-- ==== Sys2Proof/Laws/Ops.lean ====
section
/-! SUPPORT. What the shared operations of Machine/Ops.lean leave as it was, and what they set: for each operation its shape, which
names the parts of the block it may write, and one lemma per part that it leaves alone. -/

-- One theorem at a time: the package as one text then stays within its memory.
set_option Elab.async false

namespace Sys2Proof.Machine

theorem advTo_shape (t : Nat) (d : Dev) :
    advTo t d = { d with now := (advTo t d).now, time := (advTo t d).time } := by
  rfl

@[simp] theorem advTo_dict (t : Nat) (d : Dev) : (advTo t d).dict = d.dict := (congrArg Dev.dict (advTo_shape t d)).trans rfl
@[simp] theorem advTo_fuses (t : Nat) (d : Dev) : (advTo t d).fuses = d.fuses := (congrArg Dev.fuses (advTo_shape t d)).trans rfl
@[simp] theorem advTo_pins (t : Nat) (d : Dev) : (advTo t d).pins = d.pins := (congrArg Dev.pins (advTo_shape t d)).trans rfl
@[simp] theorem advTo_ctl (t : Nat) (d : Dev) : (advTo t d).ctl = d.ctl := (congrArg Dev.ctl (advTo_shape t d)).trans rfl
@[simp] theorem advTo_grid (t : Nat) (d : Dev) : (advTo t d).grid = d.grid := (congrArg Dev.grid (advTo_shape t d)).trans rfl
@[simp] theorem advTo_pll (t : Nat) (d : Dev) : (advTo t d).pll = d.pll := (congrArg Dev.pll (advTo_shape t d)).trans rfl
@[simp] theorem advTo_ports (t : Nat) (d : Dev) : (advTo t d).ports = d.ports := (congrArg Dev.ports (advTo_shape t d)).trans rfl
@[simp] theorem advTo_lanes (t : Nat) (d : Dev) : (advTo t d).lanes = d.lanes := (congrArg Dev.lanes (advTo_shape t d)).trans rfl
@[simp] theorem advTo_chans (t : Nat) (d : Dev) : (advTo t d).chans = d.chans := (congrArg Dev.chans (advTo_shape t d)).trans rfl
@[simp] theorem advTo_edges (t : Nat) (d : Dev) : (advTo t d).edges = d.edges := (congrArg Dev.edges (advTo_shape t d)).trans rfl
@[simp] theorem advTo_cores (t : Nat) (d : Dev) : (advTo t d).cores = d.cores := (congrArg Dev.cores (advTo_shape t d)).trans rfl
@[simp] theorem advTo_fab (t : Nat) (d : Dev) : (advTo t d).fab = d.fab := (congrArg Dev.fab (advTo_shape t d)).trans rfl
@[simp] theorem advTo_enc (t : Nat) (d : Dev) : (advTo t d).enc = d.enc := (congrArg Dev.enc (advTo_shape t d)).trans rfl
@[simp] theorem advTo_ldr (t : Nat) (d : Dev) : (advTo t d).ldr = d.ldr := (congrArg Dev.ldr (advTo_shape t d)).trans rfl
@[simp] theorem advTo_frames (t : Nat) (d : Dev) : (advTo t d).frames = d.frames := (congrArg Dev.frames (advTo_shape t d)).trans rfl
@[simp] theorem advTo_trig (t : Nat) (d : Dev) : (advTo t d).trig = d.trig := (congrArg Dev.trig (advTo_shape t d)).trans rfl
@[simp] theorem advTo_flt (t : Nat) (d : Dev) : (advTo t d).flt = d.flt := (congrArg Dev.flt (advTo_shape t d)).trans rfl
@[simp] theorem advTo_host (t : Nat) (d : Dev) : (advTo t d).host = d.host := (congrArg Dev.host (advTo_shape t d)).trans rfl
@[simp] theorem advTo_store (t : Nat) (d : Dev) : (advTo t d).store = d.store := (congrArg Dev.store (advTo_shape t d)).trans rfl
@[simp] theorem advTo_engs (t : Nat) (d : Dev) : (advTo t d).engs = d.engs := (congrArg Dev.engs (advTo_shape t d)).trans rfl
@[simp] theorem advTo_clus (t : Nat) (d : Dev) : (advTo t d).clus = d.clus := (congrArg Dev.clus (advTo_shape t d)).trans rfl
@[simp] theorem advTo_ctx (t : Nat) (d : Dev) : (advTo t d).ctx = d.ctx := (congrArg Dev.ctx (advTo_shape t d)).trans rfl
@[simp] theorem advTo_lnk (t : Nat) (d : Dev) : (advTo t d).lnk = d.lnk := (congrArg Dev.lnk (advTo_shape t d)).trans rfl
@[simp] theorem advTo_pwr (t : Nat) (d : Dev) : (advTo t d).pwr = d.pwr := (congrArg Dev.pwr (advTo_shape t d)).trans rfl
@[simp] theorem advTo_sec (t : Nat) (d : Dev) : (advTo t d).sec = d.sec := (congrArg Dev.sec (advTo_shape t d)).trans rfl
@[simp] theorem advTo_sys (t : Nat) (d : Dev) : (advTo t d).sys = d.sys := (congrArg Dev.sys (advTo_shape t d)).trans rfl
@[simp] theorem advTo_undef (t : Nat) (d : Dev) : (advTo t d).undef = d.undef := (congrArg Dev.undef (advTo_shape t d)).trans rfl
@[simp] theorem advTo_undefNew (t : Nat) (d : Dev) : (advTo t d).undefNew = d.undefNew := (congrArg Dev.undefNew (advTo_shape t d)).trans rfl
@[simp] theorem advTo_freeCtr (t : Nat) (d : Dev) : (advTo t d).freeCtr = d.freeCtr := (congrArg Dev.freeCtr (advTo_shape t d)).trans rfl
@[simp] theorem dget_advTo (q : Reg) (t : Nat) (d : Dev) : dget q (advTo t d) = dget q d :=
  congrArg (fun x => tget q.dflt x q.key) (advTo_dict t d)
@[simp] theorem portOf_advTo (k : Nat) (t : Nat) (d : Dev) : portOf (advTo t d) k = portOf d k :=
  congrArg (fun x => tget Port.rest x k) (advTo_ports t d)
@[simp] theorem laneOf_advTo (k : Nat) (t : Nat) (d : Dev) : laneOf (advTo t d) k = laneOf d k :=
  congrArg (fun x => tget Lane.rest x k) (advTo_lanes t d)
@[simp] theorem chanOf_advTo (k : Nat) (t : Nat) (d : Dev) : chanOf (advTo t d) k = chanOf d k :=
  congrArg (fun x => tget Chan.rest x k) (advTo_chans t d)
@[simp] theorem coreOf_advTo (k : Nat) (t : Nat) (d : Dev) : coreOf (advTo t d) k = coreOf d k :=
  congrArg (fun x => tget Core.rest x k) (advTo_cores t d)
@[simp] theorem frameOf_advTo (k : Nat) (t : Nat) (d : Dev) : frameOf (advTo t d) k = frameOf d k :=
  congrArg (fun x => tget Frame.rest x k) (advTo_frames t d)
@[simp] theorem engOf_advTo (k : Nat) (t : Nat) (d : Dev) : engOf (advTo t d) k = engOf d k :=
  congrArg (fun x => tget Eng.rest x k) (advTo_engs t d)
@[simp] theorem ringOf_advTo (k : Nat) (t : Nat) (d : Dev) : ringOf (advTo t d) k = ringOf d k :=
  congrArg (fun (x : HostPort) => tget Ring.rest x.rings k) (advTo_host t d)
@[simp] theorem linkOf_advTo (k : Nat) (t : Nat) (d : Dev) : linkOf (advTo t d) k = linkOf d k :=
  congrArg (fun (x : Links) => tget Link.rest x.links k) (advTo_lnk t d)

theorem advTo_now (t : Nat) (d : Dev) : (advTo t d).now = max t d.now := rfl

theorem bumpBy_shape (r : Reg) (n : Nat) (d : Dev) :
    bumpBy r n d = { d with dict := (bumpBy r n d).dict } := by
  unfold bumpBy; split <;> rfl

@[simp] theorem bumpBy_now (r : Reg) (n : Nat) (d : Dev) : (bumpBy r n d).now = d.now := (congrArg Dev.now (bumpBy_shape r n d)).trans rfl
@[simp] theorem bumpBy_fuses (r : Reg) (n : Nat) (d : Dev) : (bumpBy r n d).fuses = d.fuses := (congrArg Dev.fuses (bumpBy_shape r n d)).trans rfl
@[simp] theorem bumpBy_pins (r : Reg) (n : Nat) (d : Dev) : (bumpBy r n d).pins = d.pins := (congrArg Dev.pins (bumpBy_shape r n d)).trans rfl
@[simp] theorem bumpBy_ctl (r : Reg) (n : Nat) (d : Dev) : (bumpBy r n d).ctl = d.ctl := (congrArg Dev.ctl (bumpBy_shape r n d)).trans rfl
@[simp] theorem bumpBy_grid (r : Reg) (n : Nat) (d : Dev) : (bumpBy r n d).grid = d.grid := (congrArg Dev.grid (bumpBy_shape r n d)).trans rfl
@[simp] theorem bumpBy_pll (r : Reg) (n : Nat) (d : Dev) : (bumpBy r n d).pll = d.pll := (congrArg Dev.pll (bumpBy_shape r n d)).trans rfl
@[simp] theorem bumpBy_ports (r : Reg) (n : Nat) (d : Dev) : (bumpBy r n d).ports = d.ports := (congrArg Dev.ports (bumpBy_shape r n d)).trans rfl
@[simp] theorem bumpBy_lanes (r : Reg) (n : Nat) (d : Dev) : (bumpBy r n d).lanes = d.lanes := (congrArg Dev.lanes (bumpBy_shape r n d)).trans rfl
@[simp] theorem bumpBy_chans (r : Reg) (n : Nat) (d : Dev) : (bumpBy r n d).chans = d.chans := (congrArg Dev.chans (bumpBy_shape r n d)).trans rfl
@[simp] theorem bumpBy_edges (r : Reg) (n : Nat) (d : Dev) : (bumpBy r n d).edges = d.edges := (congrArg Dev.edges (bumpBy_shape r n d)).trans rfl
@[simp] theorem bumpBy_cores (r : Reg) (n : Nat) (d : Dev) : (bumpBy r n d).cores = d.cores := (congrArg Dev.cores (bumpBy_shape r n d)).trans rfl
@[simp] theorem bumpBy_fab (r : Reg) (n : Nat) (d : Dev) : (bumpBy r n d).fab = d.fab := (congrArg Dev.fab (bumpBy_shape r n d)).trans rfl
@[simp] theorem bumpBy_enc (r : Reg) (n : Nat) (d : Dev) : (bumpBy r n d).enc = d.enc := (congrArg Dev.enc (bumpBy_shape r n d)).trans rfl
@[simp] theorem bumpBy_ldr (r : Reg) (n : Nat) (d : Dev) : (bumpBy r n d).ldr = d.ldr := (congrArg Dev.ldr (bumpBy_shape r n d)).trans rfl
@[simp] theorem bumpBy_frames (r : Reg) (n : Nat) (d : Dev) : (bumpBy r n d).frames = d.frames := (congrArg Dev.frames (bumpBy_shape r n d)).trans rfl
@[simp] theorem bumpBy_trig (r : Reg) (n : Nat) (d : Dev) : (bumpBy r n d).trig = d.trig := (congrArg Dev.trig (bumpBy_shape r n d)).trans rfl
@[simp] theorem bumpBy_flt (r : Reg) (n : Nat) (d : Dev) : (bumpBy r n d).flt = d.flt := (congrArg Dev.flt (bumpBy_shape r n d)).trans rfl
@[simp] theorem bumpBy_host (r : Reg) (n : Nat) (d : Dev) : (bumpBy r n d).host = d.host := (congrArg Dev.host (bumpBy_shape r n d)).trans rfl
@[simp] theorem bumpBy_time (r : Reg) (n : Nat) (d : Dev) : (bumpBy r n d).time = d.time := (congrArg Dev.time (bumpBy_shape r n d)).trans rfl
@[simp] theorem bumpBy_store (r : Reg) (n : Nat) (d : Dev) : (bumpBy r n d).store = d.store := (congrArg Dev.store (bumpBy_shape r n d)).trans rfl
@[simp] theorem bumpBy_engs (r : Reg) (n : Nat) (d : Dev) : (bumpBy r n d).engs = d.engs := (congrArg Dev.engs (bumpBy_shape r n d)).trans rfl
@[simp] theorem bumpBy_clus (r : Reg) (n : Nat) (d : Dev) : (bumpBy r n d).clus = d.clus := (congrArg Dev.clus (bumpBy_shape r n d)).trans rfl
@[simp] theorem bumpBy_ctx (r : Reg) (n : Nat) (d : Dev) : (bumpBy r n d).ctx = d.ctx := (congrArg Dev.ctx (bumpBy_shape r n d)).trans rfl
@[simp] theorem bumpBy_lnk (r : Reg) (n : Nat) (d : Dev) : (bumpBy r n d).lnk = d.lnk := (congrArg Dev.lnk (bumpBy_shape r n d)).trans rfl
@[simp] theorem bumpBy_pwr (r : Reg) (n : Nat) (d : Dev) : (bumpBy r n d).pwr = d.pwr := (congrArg Dev.pwr (bumpBy_shape r n d)).trans rfl
@[simp] theorem bumpBy_sec (r : Reg) (n : Nat) (d : Dev) : (bumpBy r n d).sec = d.sec := (congrArg Dev.sec (bumpBy_shape r n d)).trans rfl
@[simp] theorem bumpBy_sys (r : Reg) (n : Nat) (d : Dev) : (bumpBy r n d).sys = d.sys := (congrArg Dev.sys (bumpBy_shape r n d)).trans rfl
@[simp] theorem bumpBy_undef (r : Reg) (n : Nat) (d : Dev) : (bumpBy r n d).undef = d.undef := (congrArg Dev.undef (bumpBy_shape r n d)).trans rfl
@[simp] theorem bumpBy_undefNew (r : Reg) (n : Nat) (d : Dev) : (bumpBy r n d).undefNew = d.undefNew := (congrArg Dev.undefNew (bumpBy_shape r n d)).trans rfl
@[simp] theorem bumpBy_freeCtr (r : Reg) (n : Nat) (d : Dev) : (bumpBy r n d).freeCtr = d.freeCtr := (congrArg Dev.freeCtr (bumpBy_shape r n d)).trans rfl
@[simp] theorem portOf_bumpBy (k : Nat) (r : Reg) (n : Nat) (d : Dev) : portOf (bumpBy r n d) k = portOf d k :=
  congrArg (fun x => tget Port.rest x k) (bumpBy_ports r n d)
@[simp] theorem laneOf_bumpBy (k : Nat) (r : Reg) (n : Nat) (d : Dev) : laneOf (bumpBy r n d) k = laneOf d k :=
  congrArg (fun x => tget Lane.rest x k) (bumpBy_lanes r n d)
@[simp] theorem chanOf_bumpBy (k : Nat) (r : Reg) (n : Nat) (d : Dev) : chanOf (bumpBy r n d) k = chanOf d k :=
  congrArg (fun x => tget Chan.rest x k) (bumpBy_chans r n d)
@[simp] theorem coreOf_bumpBy (k : Nat) (r : Reg) (n : Nat) (d : Dev) : coreOf (bumpBy r n d) k = coreOf d k :=
  congrArg (fun x => tget Core.rest x k) (bumpBy_cores r n d)
@[simp] theorem frameOf_bumpBy (k : Nat) (r : Reg) (n : Nat) (d : Dev) : frameOf (bumpBy r n d) k = frameOf d k :=
  congrArg (fun x => tget Frame.rest x k) (bumpBy_frames r n d)
@[simp] theorem engOf_bumpBy (k : Nat) (r : Reg) (n : Nat) (d : Dev) : engOf (bumpBy r n d) k = engOf d k :=
  congrArg (fun x => tget Eng.rest x k) (bumpBy_engs r n d)
@[simp] theorem ringOf_bumpBy (k : Nat) (r : Reg) (n : Nat) (d : Dev) : ringOf (bumpBy r n d) k = ringOf d k :=
  congrArg (fun (x : HostPort) => tget Ring.rest x.rings k) (bumpBy_host r n d)
@[simp] theorem linkOf_bumpBy (k : Nat) (r : Reg) (n : Nat) (d : Dev) : linkOf (bumpBy r n d) k = linkOf d k :=
  congrArg (fun (x : Links) => tget Link.rest x.links k) (bumpBy_lnk r n d)

theorem bump_shape (r : Reg) (d : Dev) :
    bump r d = { d with dict := (bump r d).dict } := by
  exact bumpBy_shape r 1 d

Try it: From the entries above, copy each line that holds "ringOf".

Output of the task:
@[simp] theorem ringOf_advTo (k : Nat) (t : Nat) (d : Dev) : ringOf (advTo t d) k = ringOf d k :=
@[simp] theorem ringOf_bumpBy (k : Nat) (r : Reg) (n : Nat) (d : Dev) : ringOf (bumpBy r n d) k = ringOf d k :=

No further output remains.